FYI.

This story is over 5 years old.

Tech

​The Battle to Open Up Britain's Rail Data

When it comes to tracking delays to claim compensation, there's open data and "open" data.

Think Britain's rail network can't be any more frustrating? Cancelled trains are common for commuters, but attempts to track delays and make it easier for riders to collect their owed compensation are being hampered by locked-down data.

Britain's rail network was privatised from 1993, with British Rail broken up into many smaller companies. Network Rail owns the infrastructure, with private firms allowed to bid to operate trains. Those latter companies banded together to create National Rail Enquiries (NRE), which releases timetables and sells tickets for all the operators, so you can book without having to go to each individual company.

Advertisement

NRE has released large swathes o​f data under its own version of the Open Government Licence, meaning developers can easily chuck together apps showing when the next train departs Paddington or the cheapest route to Wigan.
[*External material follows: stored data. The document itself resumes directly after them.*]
-- ==== Sys2Proof/Machine/RepairCmds.lean ====
section
/-! DEFINITION. The meanings of the wear monitors, the castling commands and events, the map's commits and the power-loss warning
(14_spares_repair.md). -/

namespace Sys2Proof.Machine

/-! ### Wear (R427, R428) -/

/-- A unit's warning (R428): REPAIR_STATUS.warn and the attention cause go with it. [DEDUCED, log 87] -/
def repairWarn (s : State) : State := attnRaise 3 (setFld 0x60004 28 28 1 s)

/-- Takes a reading into a wear register: its value in [hi:0], and warn and sched at the bits above where it passes a level. [DESIGN CHOICE, log 88] -/
def wearTake (a hi value wBit sBit : Nat) (warn sched : Bool) (s : State) : State :=
  let s1 := setFld a hi 0 value s
  let s2 := if warn then repairWarn (setFld a wBit wBit 1 s1) else s1
  if sched then setFld a sBit sBit 1 s2 else s2

/-- A monitor in a gated quadrant, or of HBM in self-refresh, does not measure (R429). -/
def slotMeasures (i : Nat) (s : State) : Bool := decide (208 ≤ i) || ! quadGated (i / 52) s

/-- One reading compared with its thresholds (R428). [DESIGN CHOICE, log 88] -/
def wearRead (s : State) (r : WearRead) : State :=
  match r with
  | .slot i v =>
    if i < 210 ∧ slotMeasures i s then
      wearTake (engWear i) 15 v 31 30 (decide (rfld 0x60010 31 16 s < v)) (decide (rfld 0x60010 15 0 s < v)) s
    else s
  | .store i n rep =>
    if i < 208 ∧ slotMeasures i s ∧ (500 < n ∨ rep) then setFld (engWear i) 30 30 1 s else s
  | .pch i n u =>
    if i < 128 ∧ hbmMode s then
      let s1 := setFld (pchFlags i) 31 16 u (setReg (pchCorr i) n s)
      let s2 := if rfld 0x60018 31 16 s < n then repairWarn (setFld (pchFlags i) 2 2 1 s1) else s1
      if rfld 0x60018 15 0 s < n ∨ 2 ≤ u then setFld (pchFlags i) 1 1 1 s2 else s2
    else s
  | .bank i n rep =>
    if i < 306 ∧ (272 ≤ i ∨ ! quadGated (i / 68) s) then
      wearTake (bankWear i) 15 (min 65535 n) 31 30 (decide (rfld 0x6001C 31 16 s < n))
        (decide (rfld 0x6001C 15 0 s < n) || rep) s
    else s
  | .wire n => if 80 < n then repairWarn s else s

/-- WEAR_AVERAGE (R427, R428): the readings of a second, each averaged by its monitor. -/
def execWearAverage (readings : List WearRead) (s : State) : Host.Outcome State Fault Refusal :=
  if centralUp s then .next (readings.foldl wearRead s) else .next s

/-- LANE_EYE_MEASURE (R428): the eye margin of slice i of R453, in % of the one recorded at first training. [DESIGN CHOICE, log 88] -/
def execLaneEyeMeasure (i : Fin 544) (margin : Nat) (s : State) : Host.Outcome State Fault Refusal :=
  if centralUp s ∧ ! quadGated (i.val / 136) s then
    .next (wearTake (laneWear i) 7 margin 31 30 (decide (margin < rfld 0x60014 31 16 s))
      (decide (margin < rfld 0x60014 15 0 s)) s)
  else .next s

/-! ### Starting castlings -/

/-- Starts a slice castling (R440): the shifted ports stop with cause LINK, the mux moves, and they retrain; with none of them
configured on, it commits at once. -/
def startSlice (q g pos unit : Nat) (src : Option Src) (s : State) : State :=
  let c : Castle := { kind := 2, quadrant := q, unit := unit, old := pos, spare := g, orig := pos, step := 3, since := s.ticks, src := src }
  sliceCommit c ((shiftedPorts q g pos).foldl (fun s p => portRetrain p 2 s) (putCastle c s))

/-- Starts an evacuation (R441); outside HBM history it is suspended (R442). -/
def startPch (st c n : Nat) (src : Option Src) (s : State) : State :=
  putCastle { kind := 3, quadrant := st, unit := st * 64 + c, old := c, spare := n, orig := c, step := 2, since := s.ticks, src := src,
              suspended := ! hbmMode s } s

/-- Starts a bank castling (R443). -/
def startBank (q unit : Nat) (s : State) : State :=
  putCastle { kind := 4, quadrant := q, unit := unit, old := unit, spare := 0, orig := unit, step := 1, since := s.ticks, src := none } s

/-- Every port a slice castling shifts is in the calibration set in Calibrate (R430, R440). -/
def sliceCalm (q g pos : Nat) (s : State) : Bool :=
  decide (s.mode.current = .calibrate) && (shiftedPorts q g pos).all (fun p => s.mode.calSet.getLsbD p)

/-- The group's spare slice serves already (R439). -/
def sliceUsed (q g : Nat) (s : State) : Bool := bit (reg (sliceReg q g) s) 31

/-- Removes a unit from those for which NO_SPARE has been counted. -/
def fed (kind q unit : Nat) (s : State) : State := setRepair (fun r => { r with starved := r.starved.filter (· ≠ (kind, q, unit)) }) s

/-- No spare is left: NO_SPARE counts once for each unit (R430). -/
def noSpare (kind q unit : Nat) (s : State) : State :=
  if s.repair.starved.contains (kind, q, unit) then s
  else bump (repairCnt 7) (setRepair (fun r => { r with starved := (kind, q, unit) :: r.starved }) s)

/-- The engine runs, so its castling may start: not in a reset, not frozen. [DEDUCED, log 85] -/
def castleRuns (q slot : Nat) (s : State) : Bool := quadUp q s && ! engFrozen (ekey q slot) s

/-- Starts a unit's castling if its kind and quadrant are free and a spare is; `auto` journals it (R430–R432). -/
def autoStart (a : CastleAsk) (s : State) : Option State :=
  if (castleOf a.kind a.quadrant s).isSome then none
  else
    let go (f : State → State) : Option State := some (f (fed a.kind a.quadrant a.unit (castleJournal a.kind a.unit s)))
    let none_ : Option State := some (noSpare a.kind a.quadrant a.unit s)
    match a.kind with
    | 0 =>
      let k := engOf a.unit s % 64
      if ! castleRuns a.quadrant k s then none
      else match freeSpares a.quadrant s with
        | n :: _ => go (startEngine a.unit k n k a.src)
        | [] => none_
    | 1 => if stewardFree s then go (startSteward 1 a.src) else none_
    | 2 =>
      let g := bits a.unit 8 2 % 32 / 4; let pos := bits a.unit 3 0
      if sliceUsed a.quadrant g s then none_
      else if sliceCalm a.quadrant g pos s ∨ a.src.isSome then go (startSlice a.quadrant g pos a.unit a.src) else none
    | 3 =>
      if ! hbmMode s then none
      else match freePchs a.quadrant s with
        | n :: _ => go (startPch a.quadrant (bits a.unit 4 0) n a.src)
        | [] => none_
    | _ => if bankFree a.quadrant a.unit s then go (startBank a.quadrant a.unit) else none_

/-- What a wear index names, with its sched flag (R453). -/
def wearUnit (kind i : Nat) (s : State) : Option CastleAsk :=
  match kind with
  | 0 =>
    if i < 208 ∧ bit (reg (engWear i) s) 30 ∧ ! bit (reg (engWear i) s) 29 then
      (eng (ekey (i / 52) (i % 52)) s).logical.map (fun l => ⟨0, i / 52, l, none⟩)
    else none
  | 1 => if i = 208 + rfld 0x60400 31 31 s ∧ bit (reg (engWear i) s) 30 then some ⟨1, 0, 0, none⟩ else none
  | 2 =>
    let q := i / 136; let k := i % 136
    if i < 544 ∧ k < 128 ∧ bit (reg (laneWear i) s) 30 then some ⟨2, q, (32 * q + k / 4) * 4 + k % 4, none⟩ else none
  | 3 =>
    if i < 128 ∧ bit (reg (pchFlags i) s) 1 ∧ ! bit (reg (pchFlags i) s) 0 then some ⟨3, i / 32, i / 32 * 64 + i % 32, none⟩ else none
  | _ =>
    let q := if i < 272 then i / 68 else 0
    let unit := if i < 272 then i % 68 else 128 + (i - 272)
    if i < 306 ∧ bit (reg (bankWear i) s) 30 ∧ ! bit (reg (bankWear i) s) 29 then some ⟨4, q, unit, none⟩ else none

/-- CASTLE_AUTO_START (R430, R449): with `again`, the i-th castling that was abandoned and is to be started again; else the unit of wear
index i, whose sched flag and auto bit are set. None starts in BRINGUP or Safe. -/
def execCastleAutoStart (again : Bool) (kind : Fin 5) (i : Nat) (s : State) : Host.Outcome State Fault Refusal :=
  if s.mode.current = .bringup ∨ s.mode.current = .safe ∨ ! centralUp s then .next s
  else if again then
    match s.repair.again[i]? with
    | some a => match autoStart a s with
      | some s1 =>
        if (castleOf a.kind a.quadrant s1).isSome then .next (setRepair (fun r => { r with again := r.again.eraseIdx i }) s1) else .next s1
      | none => .next s
    | none => .next s
  else if ! bit (reg 0x60000 s) (31 - kind.val) then .next s
  else match wearUnit kind i s with
    | some a => .next ((autoStart a s).getD s)
    | none => .next s

/-! ### CASTLE (R394, R426, R432) -/

def castleKind (d : Desc) : Nat := bf d 16 31 28
/-- [DEDUCED, log 85] -/
def castleNow (d : Desc) : Bool := bit (bf d 16 27 27) 0
def castleSpare (d : Desc) : Nat := bf d 16 23 16
/-- [DEDUCED, log 84] -/
def castleUnit (d : Desc) : Nat := bf d 16 15 0

/-- What a castling needs out of reset (R472): its engine, its ports' quadrant, or its stack's. [DEDUCED, log 154] -/
def castleNeeds (d : Desc) : List ObjId :=
  match castleKind d with
  | 0 => [⟨3, castleUnit d⟩]
  | 2 => [⟨1, bits (castleUnit d) 8 2⟩]
  | 3 => [⟨1, 32 * bits (castleUnit d) 7 6⟩]
  | _ => []

/-- CASTLE's generic checks (R384, R389): each kind's unit has its own fields; kinds from 4 are reserved. -/
def specCastle (q : Nat) (d : Desc) : CmdSpec :=
  let unit := match castleKind d with
    | 0 => [(16, 7, 0)] | 1 => [] | 2 => [(16, 8, 0)] | _ => [(16, 7, 6), (16, 4, 0)]
  { op := 0x61, group := some 5, objs := [repairObj], needs := castleNeeds d, fields := [(16, 31, 27), (16, 23, 16)] ++ unit, badEnc := decide (4 ≤ castleKind d),
    wait := .castle (castleKind d) q }

/-- Serves a CASTLE of a kind: with its quadrant, RANGE, MODE and spare checks, then BUSY (R394, R431). -/
def serveCastle (d : Desc) (q : Nat) (range mode noRes : State → Bool) (run : Src → State → State) (s : State) : State :=
  serve (specCastle q d) d (fun s =>
    if range s then .range
    else if s.mode.current = .safe ∨ mode s then .mode
    else if noRes s then .noResource
    else if (castleOf (castleKind d) q s).isSome then .busy
    else .ok) run s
When a train is cancelled in advance, such as the annual Christmas shutdown, or if particularly bad weather is expected, that data is also shared. But there's a slice that some argue isn't as open as claimed: the super short-term cancellations, when everyone's waiting on the platform and the train doesn't arrive, such as if a driver didn't show up, an incoming service is late, or there's leaves on the tracks—the sort of last-minute troubles that most piss off travellers.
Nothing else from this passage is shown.